▶ _ENTRIES PROVIDED_:
-- ==== Sys2Proof/Decode.lean ====
section
/-! DEFINITION. The decoder and the encoder. The block has no instruction memory: an operation stands on a
port, in the control word, in a command frame, or in nothing but the invocation of a fixed-function unit
(R80, R93); `Packet` says which. -/

namespace Sys2Proof

open Sys2Proof.Machine

/-- Where an operation stands, with its bits (R80). That ENCODE stands in a word of 32 bits, and only the other
three units of R93 in packets of width 0, is the model's choice (DESIGN CHOICE, assumption 26). -/
inductive Packet where
  /-- the host request port, format HOSTREQ (R81) -/
  | hostReq (w : HostReqWord)
  /-- the register port, format REGPORT (R85) -/
  | regPort (w : RegPortWord)
  /-- a transfer control word, format CW32 (R86): here it presents the ENCODE that produces it (assumption 26) -/
  | controlWord (w : Word)
  /-- a command frame in wire order, formats JBF1 and JBF5 (R88) -/
  | frame (bytes : List Byte)
  /-- the invocation of EXECUTE: zero selecting bits (R93) -/
  | execute
  /-- the invocation of SWAP32 on an operand: zero selecting bits (R93) -/
  | swap32 (x : Word)
  /-- the invocation of SWAP16H on an operand: zero selecting bits (R93) -/
  | swap16h (x : Word)
  deriving DecidableEq, Repr

/-- The number of selecting and operand bits of the packet's format (R80). Zero for EXECUTE, SWAP32 and SWAP16H
(R93); 32 for ENCODE as opcode_table.json has it, where R93 says zero (DESIGN CHOICE, assumption 26). -/
def Packet.width : Packet → Nat
  | .hostReq _ => 33
  | .regPort _ => 39
  | .controlWord _ => 32
  | .frame bytes => 8 * bytes.length
  | .execute | .swap32 _ | .swap16h _ => 0

/-- Why a packet names no operation. -/
inductive DecodeError where
  /-- a command frame of no bytes: there is no header byte to tell the command (R93) -/
  | emptyFrame
  /-- a header byte other than the four (R95) -/
  | unknownHeader (header : Byte)
  /-- a JB_WRITE header with fewer than four payload bytes after it (R97) -/
  | truncatedFrame
  /-- bytes after the end of the frame that the header byte announces (R97) -/
  | trailingBytes
  /-- a control word whose two channel fields differ: never produced by the block (R87) -/
  | channelNotMirrored
  /-- a control word with an enable or start flag clear, or a bit outside the seven fields set (R33, R96) -/
  | controlWordBits
  /-- a control register index that is not below NCTRL (R85, R114) -/
  | indexOutsideWindow
  deriving DecidableEq, Repr

/-- HOSTREQ (R81, R93): bit 32 alone selects the operation; there is no reserved encoding (R94). -/
def decodeHostReq (w : HostReqWord) : Instr :=
  if w.getLsbD 32 then .transact (w.setWidth 32) else .tick (w.setWidth 32)

/-- REGPORT (R85, R93): bits 38:37 select the operation; a `CTRL` index is below NCTRL. -/
def decodeRegPort (c : Cfg) (w : RegPortWord) : Except DecodeError Instr :=
  let index := w.extractLsb' 32 5
  let data := w.setWidth 32
  match w.getLsbD 38, w.getLsbD 37 with
  | true, true => .ok (.writeBuffer index data)
  | true, false => .ok (.readBuffer index data)
  | false, true =>
      if index.toNat < c.nctrl then .ok (.writeControl index data) else .error .indexOutsideWindow
  | false, false =>
      if index.toNat < c.nctrl then .ok (.readControl index data) else .error .indexOutsideWindow

/-- CW32 (R86, R135): the fields of a word that ENCODE produces. Any other word is refused by name
(assumption 24). -/
def decodeControlWord (c : Cfg) (w : Word) : Except DecodeError Instr :=
  if cwChannel c w ≠ cwMirror c w then .error .channelNotMirrored
  else if w ≠ encodeWord c (cwChannel c w) (cwInputLen c w) (cwOutputLen c w) then
    .error .controlWordBits
  else .ok (.encode (cwChannel c w) (cwInputLen c w) (cwOutputLen c w))

/-- JBF1, JBF5 (R88, R93): the first wire byte selects the command and with it the frame length. Answers
the command and the bytes after its frame. -/
def decodeFrame : List Byte → Except DecodeError (Instr × List Byte)
  | [] => .error .emptyFrame
  | h :: rest =>
      if h = headerReset then .ok (.jbReset, rest)
      else if h = headerPing then .ok (.jbPing, rest)
      else if h = headerRead then .ok (.jbRead, rest)
      else if h = headerWrite then
        match rest with
        | p0 :: p1 :: p2 :: p3 :: tail => .ok (.jbWrite (payloadValue p0 p1 p2 p3), tail)
        | _ => .error .truncatedFrame
      else .error (.unknownHeader h)

/-- The decoder: total on every packet, refusing by name. -/
def decode (c : Cfg) : Packet → Except DecodeError Instr
  | .hostReq w => .ok (decodeHostReq w)
  | .regPort w => decodeRegPort c w
  | .controlWord w => decodeControlWord c w
  | .frame bytes =>
      match decodeFrame bytes with
      | .ok (i, []) => .ok i
      | .ok (_, _ :: _) => .error .trailingBytes
      | .error e => .error e
  | .execute => .ok .execute
  | .swap32 x => .ok (.swap32 x)
  | .swap16h x => .ok (.swap16h x)

/-- HOSTREQ of a `req_op` and a `req_value` (R81). -/
def hostReqWord (op : BitVec 1) (value : Word) : HostReqWord := op ++ value

/-- REGPORT of `rp_sel`, `rp_we`, `rp_index`, `rp_wdata` (R85). -/
def regPortWord (sel we : BitVec 1) (index : BitVec 5) (wdata : Word) : RegPortWord :=
  sel ++ we ++ index ++ wdata

/-- The encoder: the packet of a well-formed operation, from the same format tables (R81, R85, R86, R88, R93).
ENCODE has the packet of the word it produces (DESIGN CHOICE, assumption 26). -/
def encode (c : Cfg) : Instr → Packet
  | .tick reqValue => .hostReq (hostReqWord 0 reqValue)
  | .transact value => .hostReq (hostReqWord 1 value)
  | .jbReset => .frame [headerReset]
  | .jbPing => .frame [headerPing]
  | .jbRead => .frame [headerRead]
  | .jbWrite value => .frame (headerWrite :: payload value)
  | .encode channel inputLen outputLen => .controlWord (encodeWord c channel inputLen outputLen)
  | .execute => .execute
  | .swap32 x => .swap32 x
  | .swap16h x => .swap16h x
  | .writeControl index value => .regPort (regPortWord 0 1 index value)
  | .readControl index wdata => .regPort (regPortWord 0 0 index wdata)
  | .writeBuffer index value => .regPort (regPortWord 1 1 index value)
  | .readBuffer index wdata => .regPort (regPortWord 1 0 index wdata)

/-- The bytes of a word of the opcode table, most significant first: the table writes a command frame
with wire byte 0 in the most significant byte (R88). -/
def tableBytes (nbytes w : Nat) : List Byte :=
  (List.range nbytes).map fun j => BitVec.ofNat 8 (w >>> (8 * (nbytes - 1 - j)))

/-- The packet of a word numbered as the opcode table numbers it. The width tells the format, but for 40
bits, which is HOSTREQ (33) and REGPORT (39) rounded to whole bytes as well as JBF5: there the top byte
tells, `0x15` being a JB_WRITE frame, 0 and 1 a host request, and the rest the register port
(assumption 17). A width of 0 bits holds nothing that could tell the three fixed-function units apart
(R93): no packet. -/
def tablePacket (nbits w : Nat) : Option Packet :=
  if 2 ^ nbits ≤ w then none
  else if nbits = 8 then some (.frame (tableBytes 1 w))
  else if nbits = 32 then some (.controlWord (BitVec.ofNat 32 w))
  else if nbits = 33 then some (.hostReq (BitVec.ofNat 33 w))
  else if nbits = 39 then some (.regPort (BitVec.ofNat 39 w))
  else if nbits = 40 then
    if w >>> 32 = 0x15 then some (.frame (tableBytes 5 w))
    else if w >>> 33 = 0 then some (.hostReq (BitVec.ofNat 33 w))
    else if w >>> 39 = 0 then some (.regPort (BitVec.ofNat 39 w))
    else none
  else none

/-- The decoder on a word of the opcode table, under CFG_REF: the table's control word row holds under
CFG_REF only (R87). -/
def decodeTableWord (nbits w : Nat) : Option Instr :=
  match tablePacket nbits w with
  | some p =>
      match decode Cfg.ref p with
      | .ok i => some i
      | .error _ => none
  | none => none

end Sys2Proof
end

▶ _WHAT YOU WILL DO_: Everything above from the line containing "w => .ok (decodeHostReq w)" down to the line containing "HOSTREQ of a" is to be transcribed exactly, with both of those lines included and nothing else added.

▶ _EXPECTED ANSWER_:
  | .hostReq w => .ok (decodeHostReq w)
  | .regPort w => decodeRegPort c w
  | .controlWord w => decodeControlWord c w
  | .frame bytes =>
      match decodeFrame bytes with
      | .ok (i, []) => .ok i
      | .ok (_, _ :: _) => .error .trailingBytes
      | .error e => .error e
  | .execute => .ok .execute
  | .swap32 x => .ok (.swap32 x)
  | .swap16h x => .ok (.swap16h x)

/-- HOSTREQ of a `req_op` and a `req_value` (R81). -/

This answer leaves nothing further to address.